-- ==== Sys2Proof/Laws/Sequencer.lean ====
section
/-! SUPPORT. What the parts of a sequence can do: the end of an unsettled unit, a frame of a unit, a status read of an
await; and the one induction over a request in flight. -/

namespace Sys2Proof.Machine

/-! ### The end of an unsettled unit -/

section
variable (s : State)

/-- New buffer contents change nothing but the buffers. -/
theorem State.setBuffer_rest (b : List Byte) :
    (s.setBuffer b).cfg = s.cfg ∧ (s.setBuffer b).eng = s.eng ∧ (s.setBuffer b).dev = s.dev ∧
      (s.setBuffer b).draws = s.draws ∧ (s.setBuffer b).framePort = s.framePort ∧
      (s.setBuffer b).reply = s.reply ∧ (s.setBuffer b).trace = s.trace := by
  simp only [State.setBuffer]; split <;> simp

/-- Spoiling a buffer changes nothing but the buffers and the draws. -/
theorem State.spoilBuffer_rest (i : Nat) :
    (s.spoilBuffer i).cfg = s.cfg ∧ (s.spoilBuffer i).eng = s.eng ∧ (s.spoilBuffer i).dev = s.dev ∧
      (s.spoilBuffer i).framePort = s.framePort ∧ (s.spoilBuffer i).reply = s.reply ∧
      (s.spoilBuffer i).trace = s.trace := by
  simp only [State.spoilBuffer]
  split
  · simp
  · rename_i b _
    obtain ⟨h1, h2, h3, -, h5, h6, h7⟩ := s.setBuffer_rest (b.take i ++ s.draws.anyBytes (b.length - i))
    exact ⟨h1, h2, h3, h5, h6, h7⟩

/-- The end of an unsettled unit changes no register, and of the device only the array. -/
theorem State.spoilUnit_rest :
    s.spoilUnit.cfg = s.cfg ∧ s.spoilUnit.eng = s.eng ∧ s.spoilUnit.dev = { s.dev with array := s.spoilUnit.dev.array } ∧
      s.spoilUnit.framePort = s.framePort ∧ s.spoilUnit.reply = s.reply ∧ s.spoilUnit.trace = s.trace := by
  obtain ⟨h1, h2, h3, h4, h5, h6⟩ :=
    s.spoilBuffer_rest (sliceAt s.cfg s.eng.offset s.eng.length s.eng.unit).dst
  simp only [State.spoilUnit]
  split_ifs
  · simp [State.spoilBlock]
  · simp [State.spoilPage]
  · exact ⟨h1, h2, by rw [h3], h4, h5, h6⟩
  · simp

/-- The registers after an unsettled unit are those of `raise`. -/
@[simp] theorem State.abortUnit_eng (e : ErrorCode) : (s.abortUnit e).eng = (s.raise e).eng := by
  simp [State.abortUnit, s.spoilUnit_rest.2.1]

@[simp] theorem State.abortUnit_cfg (e : ErrorCode) : (s.abortUnit e).cfg = s.cfg := s.spoilUnit_rest.1

@[simp] theorem State.abortUnit_framePort (e : ErrorCode) : (s.abortUnit e).framePort = s.framePort :=
  s.spoilUnit_rest.2.2.2.1

@[simp] theorem State.abortUnit_reply (e : ErrorCode) : (s.abortUnit e).reply = s.reply := s.spoilUnit_rest.2.2.2.2.1

@[simp] theorem State.abortUnit_trace (e : ErrorCode) : (s.abortUnit e).trace = s.trace := s.spoilUnit_rest.2.2.2.2.2

/-! ### A frame of a unit, and a status read of an await -/

/-- What a frame of a unit does to the engine: it enters the trace, and `pc` moves on, or the request ends. -/
theorem State.unitFrame_spec (tx : List Byte) (next : Pc) :
    let t := s.unitFrame tx next
    t.trace = s.trace ++ [.frame tx 0] ∧
      (t.reply ≠ .transportError → t.eng = { s.eng with pc := next }) ∧
      (t.reply = .transportError → t.eng = (s.raise .transportError).eng) := by
  simp only [State.unitFrame]
  cases h : (s.send tx 0).reply <;> simp [h]

/-- What a status read of an await does to the engine. -/
theorem State.poll_spec (polling : Pc) (onError : State → State) :
    ∃ t, State.SameEngine { s with trace := s.trace ++ [.frame [opcRdsr, statusReg] 1] } t ∧
      t = s.send [opcRdsr, statusReg] 1 ∧
      (t.reply = .transportError ∧ s.poll polling onError = onError t ∨
        ∃ b, t.reply = .data [b] ∧
          s.poll polling onError =
            { t with eng := { t.eng with status := b, polls := t.eng.polls + 1, pc := polling } }) := by
  refine ⟨_, s.send_sameEngine _ _, rfl, ?_⟩
  simp only [State.poll]
  rcases s.send_status_reply statusReg with h | ⟨b, h⟩
  · exact .inl ⟨h, by rw [h]⟩
  · exact .inr ⟨b, h, by rw [h]; rfl⟩

/-- With no reset from the host, a transition takes the host's move and then the sequencer moves. -/
theorem State.transition_of_no_reset (h : s.resetNow = false) : s.transition = s.takeMove.seq := by
  simp [State.transition, h]

/-- A host that never resets does not reset now. -/
theorem State.resetNow_of_noReset (h : s.NoReset) : s.resetNow = false := by
  simp only [State.resetNow, beq_eq_false_iff_ne, ne_eq]
  intro hm
  exact h (List.mem_of_mem_head? (by rw [hm]; rfl))

end

/-! ### The trace only grows -/

section
variable (s : State)

/-- The trace of the second state continues that of the first. -/
def TraceGrows (s t : State) : Prop := s.trace <+: t.trace

theorem TraceGrows.refl : TraceGrows s s := List.prefix_refl _

theorem State.raiseCancelled_trace : s.raiseCancelled.trace = s.trace := by
  unfold State.raiseCancelled
  split <;> simp [s.spoilUnit_rest.2.2.2.2.2]

theorem State.raiseBeforeUnits_trace (e : ErrorCode) : (s.raiseBeforeUnits e).trace = s.trace := by
  unfold State.raiseBeforeUnits
  split <;> simp [(s.spoilBuffer_rest 0).2.2.2.2.2]

theorem State.loopTest_trace : s.loopTest.trace = s.trace := by unfold State.loopTest; split <;> rfl

theorem State.unitFrame_traceGrows (tx : List Byte) (pc : Pc) : TraceGrows s (s.unitFrame tx pc) :=
  ⟨_, (s.unitFrame_spec tx pc).1.symm⟩

/-- A status read lets the trace grow if its error branch keeps it. -/
theorem State.poll_traceGrows (polling : Pc) {onError : State → State} (h : ∀ t, (onError t).trace = t.trace) :
    TraceGrows s (s.poll polling onError) := by
  obtain ⟨t, ht, -, ⟨-, hp⟩ | ⟨b, -, hp⟩⟩ := s.poll_spec polling onError
  · rw [hp, TraceGrows, h, ht.trace]; exact List.prefix_append _ _
  · rw [hp, TraceGrows, ht.trace]; exact List.prefix_append _ _

theorem State.pollUnit_traceGrows (polling : Pc) : TraceGrows s (s.pollUnit polling) :=
  s.poll_traceGrows polling fun t => t.abortUnit_trace _

theorem State.pollRecover_traceGrows : TraceGrows s s.pollRecover :=
  s.poll_traceGrows .recover fun t => t.raiseBeforeUnits_trace _

/-- Waiting before a read is growth too. -/
theorem TraceGrows.after_wait {s t : State} (h : TraceGrows s.wait t) : TraceGrows s t :=
  (List.prefix_append s.trace [.wait]).trans h

theorem State.seqBusy_traceGrows (polling : Pc) {settled failed : State → State}
    (hs : (settled s).trace = s.trace) (hf : (failed s).trace = s.trace) :
    TraceGrows s (s.seqBusy polling settled failed) := by
  unfold State.seqBusy
  split
  · rw [TraceGrows, hs]
  · rw [TraceGrows, hf]
  · rw [TraceGrows, State.abortUnit_trace]
  · exact (s.wait.pollUnit_traceGrows polling).after_wait

theorem State.seqRecover_traceGrows : TraceGrows s s.seqRecover := by
  unfold State.seqRecover
  split
  · exact s.pollRecover_traceGrows
  · split
    · rw [TraceGrows, State.firstUnit, State.loopTest_trace]
    · rw [TraceGrows, State.firstUnit, State.loopTest_trace]
    · rw [TraceGrows, State.raiseBeforeUnits_trace]
    · exact s.wait.pollRecover_traceGrows.after_wait

/-- The memory write of a read slice keeps the trace. -/
theorem State.memWrite_trace {t : State} {i : Nat} {v : List Byte} (h : s.memWrite i v = some t) :
    t.trace = s.trace := by
  unfold State.memWrite at h
  split at h
  · cases h
  · split at h
    · cases h; exact (s.setBuffer_rest _).2.2.2.2.2.2
    · cases h

/-- Every move of the sequencer lets the trace grow. -/
theorem State.seq_traceGrows {t : State} (h : s.seq = .next t) : TraceGrows s t := by
  have sent : ∀ tx rx, TraceGrows s (s.send tx rx) := fun tx rx => ⟨_, (s.send_trace tx rx).symm⟩
  have awaited : ∀ mask polling, TraceGrows s ((s.startAwait mask).pollUnit polling) :=
    fun mask polling => (s.startAwait mask).pollUnit_traceGrows polling
  unfold State.seq at h
  split at h
  case h_1 => cases h; simp only [State.seqBringup]; split <;> exact sent _ _
  case h_2 => cases h; exact TraceGrows.refl s
  case h_3 => cases h; exact TraceGrows.refl s
  case h_4 => cases h; exact s.seqRecover_traceGrows
  case h_5 =>
    cases h; unfold State.seqEUnit; split
    · rw [TraceGrows, State.raiseCancelled_trace]
    · rw [TraceGrows, (State.unitFrame_spec _ _ _).1]; exact List.prefix_append _ _
  case h_6 => cases h; exact s.unitFrame_traceGrows _ _
  case h_7 => cases h; exact awaited _ _
  case h_8 => cases h; exact s.seqBusy_traceGrows _ rfl rfl
  case h_9 => cases h; rw [TraceGrows, State.loopTest_trace]
  case h_10 => cases h; unfold State.seqFailed; split <;> exact TraceGrows.refl s
  case h_11 =>
    cases h; unfold State.seqPUnit; split
    · rw [TraceGrows, State.raiseCancelled_trace]
    · rw [TraceGrows, (State.unitFrame_spec _ _ _).1]; exact List.prefix_append _ _
  case h_12 =>
    unfold State.seqPWel at h; split at h
    · cases h
    · cases h; exact s.unitFrame_traceGrows _ _
  case h_13 => cases h; exact s.unitFrame_traceGrows _ _
  case h_14 => cases h; exact awaited _ _
  case h_15 => cases h; exact s.seqBusy_traceGrows _ rfl rfl
  case h_16 => cases h; rw [TraceGrows, State.loopTest_trace]
  case h_17 => cases h; unfold State.seqFailed; split <;> exact TraceGrows.refl s
  case h_18 =>
    cases h; unfold State.seqRUnit; split
    · rw [TraceGrows, State.raiseCancelled_trace]
    · exact s.loadSlice.unitFrame_traceGrows _ _
  case h_19 => cases h; exact awaited _ _
  case h_20 => cases h; exact s.seqBusy_traceGrows _ rfl rfl
  case h_21 =>
    simp only [State.seqRReady] at h
    split at h
    · cases h; rw [TraceGrows, State.abortUnit_trace]; exact sent _ _
    · split at h
      · cases h
      · rename_i u hu
        cases h
        rw [TraceGrows, State.loopTest_trace]
        have ht := State.memWrite_trace _ hu
        exact ht ▸ sent _ _
  case h_22 => cases h; simp only [State.seqWrdi]; split <;> exact sent _ _
  case h_23 => cases h; exact TraceGrows.refl s

/-- Unless the host resets, a transition lets the trace grow. -/
theorem State.transition_traceGrows {t : State} (hr : s.resetNow = false) (h : s.transition = .next t) :
    TraceGrows s t := by
  rw [State.transition_of_no_reset s hr] at h
  exact s.takeMove.seq_traceGrows h

end

/-! ### A request in flight -/

/-- The one induction over a request in flight: a transitive relation that every transition in flight keeps holds
between the state it starts in and the state it ends in. -/
theorem runInFlight_induction {R : State → State → Prop} (refl : ∀ s, R s s)
    (step : ∀ s t u, s.eng.pc.inFlight = true → s.transition = .next t → R t u → R s u)
    {fuel : Nat} {s t : State} (h : runInFlight fuel s = .next t) : R s t := by
  induction fuel generalizing s with
  | zero => cases h; exact refl _
  | succ n ih =>
    simp only [runInFlight] at h
    split at h
    · rename_i hp
      split at h
      · rename_i u hu
        exact step s u t hp hu (ih h)
      · cases h
      · cases h
    · cases h; exact refl _

/-- A request that has ended stays as it is. -/
theorem runInFlight_of_not_inFlight (fuel : Nat) {s : State} (h : s.eng.pc.inFlight = false) :
    runInFlight fuel s = .next s := by
  cases fuel <;> simp [runInFlight, h]

/-- One transition of a request in flight. -/
theorem runInFlight_succ (n : Nat) {s t : State} (hp : s.eng.pc.inFlight = true) (ht : s.transition = .next t) :
    runInFlight (n + 1) s = runInFlight n t := by
  simp [runInFlight, hp, ht]

end Sys2Proof.Machine
end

◇ ◇ ◇ ◇

What you have to do:
Copy out the lines of the data where the word "true" can be found.

Answer section:
    (step : ∀ s t u, s.eng.pc.inFlight = true → s.transition = .next t → R t u → R s u)
theorem runInFlight_succ (n : Nat) {s t : State} (hp : s.eng.pc.inFlight = true) (ht : s.transition = .next t) :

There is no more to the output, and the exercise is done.